Facebook is a perfect example which has been pursuing both low-cost leadership and differentiation strategies in order to achieve a long term success and viability in the future. It is employing a low cost strategy by economies of scale in the sense that it has been offering advertisers and other customers desiring to get the widest audience exposure per dollar spent within a social networking venue. On the other hand, differentiation strategy is simultaneously is being employed in the sense that it has been constantly designed to go beyond the traditional online advertising. It has now using the digital bulletin boards which is totally different than traditional banners ads. It is also striving to use e-commerce-buying and selling digital items and virtual gifts. In addition, it has also opened itself to software developers/entrepreneurs who can make applications to be used on facebook where necessary.

References

Pearce II, J.A.,& Robinson, R.B. (2012). Strategic Management: Formulation, Implementation, and Control. New York: McGraw-Hill Irwin.

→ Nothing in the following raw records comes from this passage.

-- ==== Sys2Proof/Machine/Links.lean ====
section
/-! DEFINITION. Lanes and ports (chapter 04): clock and alignment events, the port state table, auto-negotiation, low-power
idle, PRBS and the CDR-loss self-test. -/

namespace Sys2Proof.Machine

/-! ### Port state codes (PT_STATUS.STATE) -/

def ptADMIN_DOWN : Nat := 0
def ptACQUIRING : Nat := 1
def ptUP : Nat := 2
def ptSELFTEST : Nat := 3
def ptLOOPBACK : Nat := 4

def State.ptState (s : State) (p : Nat) : Nat := s.get (Reg.PT_STATUS_STATE p)

/-- A port that exists, in a window that responds (R18, R35). -/
def State.portLive (s : State) (p : Nat) : Bool := !s.isSafe && s.portExists p

/-! ### Entering and leaving UP (R136, R478) -/

/-- The port leaves UP: counted, and what the link carried is lost. -/
def State.leaveUp (s : State) (p : Nat) : State :=
  let s := (s.raise (Reg.PT_INT_STATUS_LINK_DOWN p)).incSat (Reg.PT_LINK_DOWNS p)
  let s := ((s.set (Reg.PT_STATUS_TX_LPI p) 0).set (Reg.PT_STATUS_RX_LPI p) 0).set (Reg.PT_STATUS_PREEMPT p) 0
  let s := (s.set (Reg.PT_STATUS_AN_DONE p) 0).set (Reg.PT_STATUS_SPEED_100M p) 0
  s.tsuDown p

/-- The port enters UP: its rate is fixed, a preemption verify starts, forwarding starts. -/
def State.enterUp (s : State) (p : Nat) : State :=
  let s := (s.set (Reg.PT_STATUS_STATE p) ptUP).raise (Reg.PT_INT_STATUS_LINK_UP p)
  let s := s.set (Reg.PT_STATUS_SPEED_100M p)
    (b2n (decide (s.personality p = 3) && s.portFlag p 0 && (s.portRun p).an100))
  let s := s.set (Reg.PT_STATUS_PREEMPT p) (if s.portFlag p 4 then (if s.portFlag p 5 then 1 else 2) else 0)
  s.tsuUp p

/-- The port takes a state other than UP. -/
def State.portTo (s : State) (p st : Nat) : State :=
  let s := if s.ptState p = ptUP then s.leaveUp p else s
  s.set (Reg.PT_STATUS_STATE p) st

/-- The lanes of a bond carry the four FEC lanes, each on one of them, with at most 180 ns of skew between them (R123); any other port has one lane. -/
def State.fecLanesFound (s : State) (p : Nat) : Bool :=
  !s.laneBonded p ||
    ((List.range 4).all (fun k => (s.lanesOf p).any (fun n => s.get (Reg.LN_ALIGN_FEC_LANE n) == k)) &&
      (s.lanesOf p).all (fun n => decide ((s.laneRun n).skew ≤ 180000)))

/-- Alignment holds on every lane, every FEC lane is found, there is no local fault, and auto-negotiation is complete or off. -/
def State.acquired (s : State) (p : Nat) : Bool :=
  (s.lanesOf p).all (fun n => s.bit (Reg.LN_STATUS_ALIGNED n)) && s.fecLanesFound p && !s.bit (Reg.PT_STATUS_LOCAL_FAULT p) &&
    (!s.portFlag p 0 || s.bit (Reg.PT_STATUS_AN_DONE p))

/-- An ACQUIRING port that has acquired enters UP; while SYN0 is in bypass its slice pipeline and timestamp unit stand still, and it stays (R221). -/
def State.portTryUp (s : State) (p : Nat) : State :=
  if s.ptState p = ptACQUIRING ∧ s.acquired p ∧ !s.bypass0 then (s.enterUp p).esmcRefresh else s

/-- A loopback is set on a lane of the port. -/
def State.looped (s : State) (p : Nat) : Bool := (s.lanesOf p).any (fun n => s.get (Reg.LN_CTRL_LOOPBACK n) != 0)

/-- The PRBS checkers of the port's lanes stop: they run on an ADMIN_DOWN port only (R134). -/
def State.checkersOff (s : State) (p : Nat) : State := (s.lanesOf p).foldl (fun s n => s.set (Reg.LN_PRBS_CTRL_CHK_LOCK n) 0) s

/-- ADMIN_UP of an enabled port in ADMIN_DOWN takes effect. -/
def State.adminUp (s : State) (p : Nat) : State :=
  if s.ptState p = ptADMIN_DOWN ∧ s.portEnabled p then
    if s.looped p then s.set (Reg.PT_STATUS_STATE p) ptLOOPBACK
    else (((s.set (Reg.PT_STATUS_AN_DONE p) 0).set (Reg.PT_STATUS_STATE p) ptACQUIRING).checkersOff p).portTryUp p
  else s

/-- The host sets ADMIN_UP (R136); on a DISABLED port the write is discarded (R66). -/
def execAdminUpSet (p : Fin 32) (s : State) : Host.Outcome State Fault Refusal :=
  if s.portLive p && s.portEnabled p && s.answers (Reg.PT_CTRL_ADMIN_UP p).addr then .next ((s.set (Reg.PT_CTRL_ADMIN_UP p) 1).adminUp p) else .next s

/-- The host clears ADMIN_UP: a self-test completes first; otherwise the port goes to ADMIN_DOWN (R136). -/
def execAdminUpClear (p : Fin 32) (s : State) : Host.Outcome State Fault Refusal :=
  if s.portLive p && s.answers (Reg.PT_CTRL_ADMIN_UP p).addr then
    let s := s.set (Reg.PT_CTRL_ADMIN_UP p) 0
    if s.ptState p = ptSELFTEST then .next s else .next (s.portTo p ptADMIN_DOWN)
  else .next s

/-! ### Clocks (R121, R135, R375) -/

/-- A lane's receive alignment and phase are gone. -/
def State.laneUnaligned (s : State) (n : Nat) : State :=
  ((s.set (Reg.LN_STATUS_ALIGNED n) 0).set (Reg.LN_ALIGN_SLIP_VALID n) 0)

/-- A quad PLL loses lock (R121): four lanes lose both clocks, ports go to ACQUIRING or ADMIN_DOWN, a self-test is abandoned
unrecorded. DESIGN CHOICE (log entry 56): of the lanes' interrupts only QPLL_LOSS sets; R121 does not say whether the loss of the recovered clock
with it sets CDR_LOSS too. -/
def State.qpllLost (s : State) (q : Nat) : State :=
  let s := forN 4 (fun k s =>
    let n := 4 * q + k
    let s := (s.set (Reg.LN_STATUS_QPLL_LOCK n) 0).set (Reg.LN_STATUS_CDR_LOCK n) 0
    let s := (s.laneUnaligned n).set (Reg.LN_STATUS_SELFTEST_BUSY n) 0
    let s := s.raise (Reg.LN_INT_STATUS_QPLL_LOSS n)
    ((s.trackerLost n false).trackerLost n true).calLaneLost n) s
  forN 4 (fun k s =>
    let p := 4 * q + k
    if !s.portExists p then s
    else
      let st := s.ptState p
      if st = ptUP ∨ st = ptACQUIRING then s.portTo p ptACQUIRING
      else if st = ptSELFTEST then s.portTo p (if s.bit (Reg.PT_CTRL_ADMIN_UP p) then ptACQUIRING else ptADMIN_DOWN)
      else s) s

4.        Do you think it is better to concentrate on one source of competitive advantage (cost versus differentiation, versus focus, versus speed) or to nurture multiples in a firm's operation?

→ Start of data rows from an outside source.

/-! ### Policy and records (R207, R208) -/

def State.polU (s : State) (c off len : Nat) : Nat := leAt (s.policy c) off len
def State.polFlag (s : State) (c n : Nat) : Bool := bitOf (s.polU c 1 1) n
def State.waitS (s : State) (c : Nat) : Nat := s.polU c 0x2C 2
def State.refU (s : State) (c r off len : Nat) : Nat := leAt (s.refRec c r) off len
def State.refRank (s : State) (c r : Nat) : Nat := s.refU c r 2 1
def State.refFlag (s : State) (c r n : Nat) : Bool := bitOf (s.refU c r 3 1) n
def State.qstate (s : State) (c r : Nat) : Nat := s.get (Reg.SEL_C_REF_STATUS_QSTATE c r)

/-- The elapsed time in whole seconds. -/
def State.elapsedS (s : State) : Nat := s.elapsed / 1000000000000

/-- The record that names a source, in the section in force on a core. -/
def State.refOf (s : State) (c src : Nat) : Option Nat := (List.range 16).find? (fun r => s.refSource c r == src)

/-! ### The oscillator model's prediction (R201) -/

/-- The predicted fractional frequency (10^-12) at an elapsed second and a temperature (1/8 °C). -/
def Params.predict (p : Params) (at_ : Nat) (temp : Int) : Int :=
  p.offset + roundDiv (p.ageing * ((at_ : Int) - p.epoch)) 86400 + roundDiv (p.tempco * (temp - p.temp)) 8000

/-- The temperature that a core's model uses. -/
def State.modelTemp (s : State) (c : Nat) : Int := s.getI (Reg.CAL_TEMP_TEMP (s.polU c 7 1))

def State.modelValid (s : State) (c : Nat) : Bool := s.bit (Reg.SEL_C_MODEL_VALID c)

/-- The parameters that the frequency monitor compares with (R185): the oldest GOOD snapshot's, else the model's own. -/
def State.monitorParams (s : State) (c : Nat) : Params :=
  match (s.selCore c).ring.reverse.find? (·.good) with
  | some k => k.params
  | none => (s.selCore c).params

/-! ### Monitors (R181, R184, R185) -/

def causeNONE : Nat := 0
def causeABSENT : Nat := 1
def causeINVALID : Nat := 2
def causeFREQ : Nat := 3
def causeDRIFT : Nat := 4
def causeJUMP : Nat := 5
def causeJAM : Nat := 6
def causeSPOOF : Nat := 7
def causeQL : Nat := 8
def causeOUTVOTE : Nat := 9

/-- Why a source's presence fails; none while it holds. -/
def State.absence (s : State) (src : Nat) : Option Nat :=
  if src ≤ 4 then (if (tget {} s.sel.clkin (src - 1)).present then none else some causeABSENT)
  else if src ≤ 6 then (if (tget {} s.sel.pps (src - 5)).present then none else some causeABSENT)
  else if src = 7 then (if s.bit Reg.EVT_IRIG_IN_STATUS_VALID then none else some causeINVALID)
  else if src = 8 then (if s.gns.present then none else some causeINVALID)
  else if src < 0x40 then (if s.ptpSlave (src - 0x20) then none else some causeABSENT)
  else
    let p := src - 0x40
    if s.linkFlag p 6 && (s.bit (Reg.TSU_ESMC_RX_FAILED p) || s.get (Reg.TSU_ESMC_RX_SSM p) == 0xF) then some causeQL
    else if s.portUp p && (s.lanesOf p).all (fun n => s.bit (Reg.LN_STATUS_CDR_LOCK n)) then none
    else some causeABSENT

/-- A presence or validity failure of reference `r` on core `c`. -/
def State.presenceCause (s : State) (c r : Nat) : Option Nat :=
  let src := s.refSource c r
  match s.absence src with
  | some k => some k
  | none =>
    if src = 8 ∧ s.refFlag c r 1 ∧ s.bit Reg.GNS_STATUS_JAM then some causeJAM
    else if src = 8 ∧ s.refFlag c r 2 ∧ s.bit Reg.GNS_STATUS_SPOOF then some causeSPOOF
    else none

/-- A reference has this many 16ths of a window of data. -/
def State.hasData (s : State) (c r sixteenths : Nat) : Bool :=
  match ((s.selCore c).ref r).firstAt with
  | some t => decide (t + sixteenths * s.qualWindow c * 62500000000 ≤ s.elapsed)
  | none => false

/-- The frequency monitor acts on the reference. -/
def State.freqActs (s : State) (c r : Nat) : Bool := s.modelValid c && s.hasData c r 1

/-- The soft limit is exceeded. -/
def State.refWarns (s : State) (c r : Nat) : Bool :=
  s.freqActs c r && decide (s.refU c r 0x10 4 < ((s.selCore c).ref r).filt.natAbs)

/-- The first monitor, agreement apart, that fails for reference `r` on core `c`. -/
def State.monitorCause (s : State) (c r : Nat) : Option Nat :=
  let m := (s.selCore c).ref r
  match s.presenceCause c r with
  | some k => some k
  | none =>
    if s.freqActs c r ∧ s.refU c r 0x14 4 < m.filt.natAbs then some causeFREQ
    else if s.modelValid c ∧ s.hasData c r 16 ∧ s.refU c r 0x18 4 < m.drift.natAbs then some causeDRIFT
    else if s.refType c r ≠ 2 ∧ m.jump then some causeJUMP
    else none

/-! ### Qualification (R186) -/

def State.setQ (s : State) (c r q : Nat) : State := s.set (Reg.SEL_C_REF_STATUS_QSTATE c r) q
def State.setCause (s : State) (c r k : Nat) : State := s.set (Reg.SEL_C_REF_STATUS_CAUSE c r) k

/-- A monitor fails: from PENDING or QUALIFIED counted as a disqualification. -/
def State.refFails (s : State) (c r k : Nat) : State :=
  let q := s.qstate c r
  let s := ((s.setQ c r 1).setCause c r k).set (Reg.SEL_C_REF_STATUS_WAIT_LEFT c r) 0
  s.when (q == 2 || q == 3) (fun s =>
    (s.incSat (Reg.SEL_C_REF_COUNTS_DISQUALS c r)).raise Reg.SEL_INT_STATUS_DISQUAL)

It is challenging question for strategic managers, whether it is better to concentrate on one source of competitive advantage (either cost, differentiation, focus or speed) or to nurture multiples in a firm’s operation. I personally think that it depends on the situation or life cycle of the firms. At introduction and growth phases, it is better to concentrate on one source of competitive advantage. However, later phases such as maturity and growth stages, it is better to nurture multiple sources in a firm’s operation
It is true that a firm that has multiple advantages (cost and differentiation and speed, for example) is obviously better off than one that has a single source of advantage. However, it is clear that the skills required to support each strategy are quite different. It may be difficult for a firm to compete on all three. Hence, having said this, nurturing all the strategies in a firm’s operations is very hard to achieve along with high risks and challenges. Thus, I think that it is better to concentrate on one source of competitive advantage at one time when firms are operating effectively and competitively than its rivals, and it should focus on multiple sources when firms are at maturity and decline stage of life cycles, and not performing well in comparison to its rivals then it should strive to nurture the multiple sources to gain sustainable market share.  

References

Pearce II, J.A.,& Robinson, R.B. (2012). Strategic Management: Formulation, Implementation, and Control. New York: McGraw-Hill Irwin.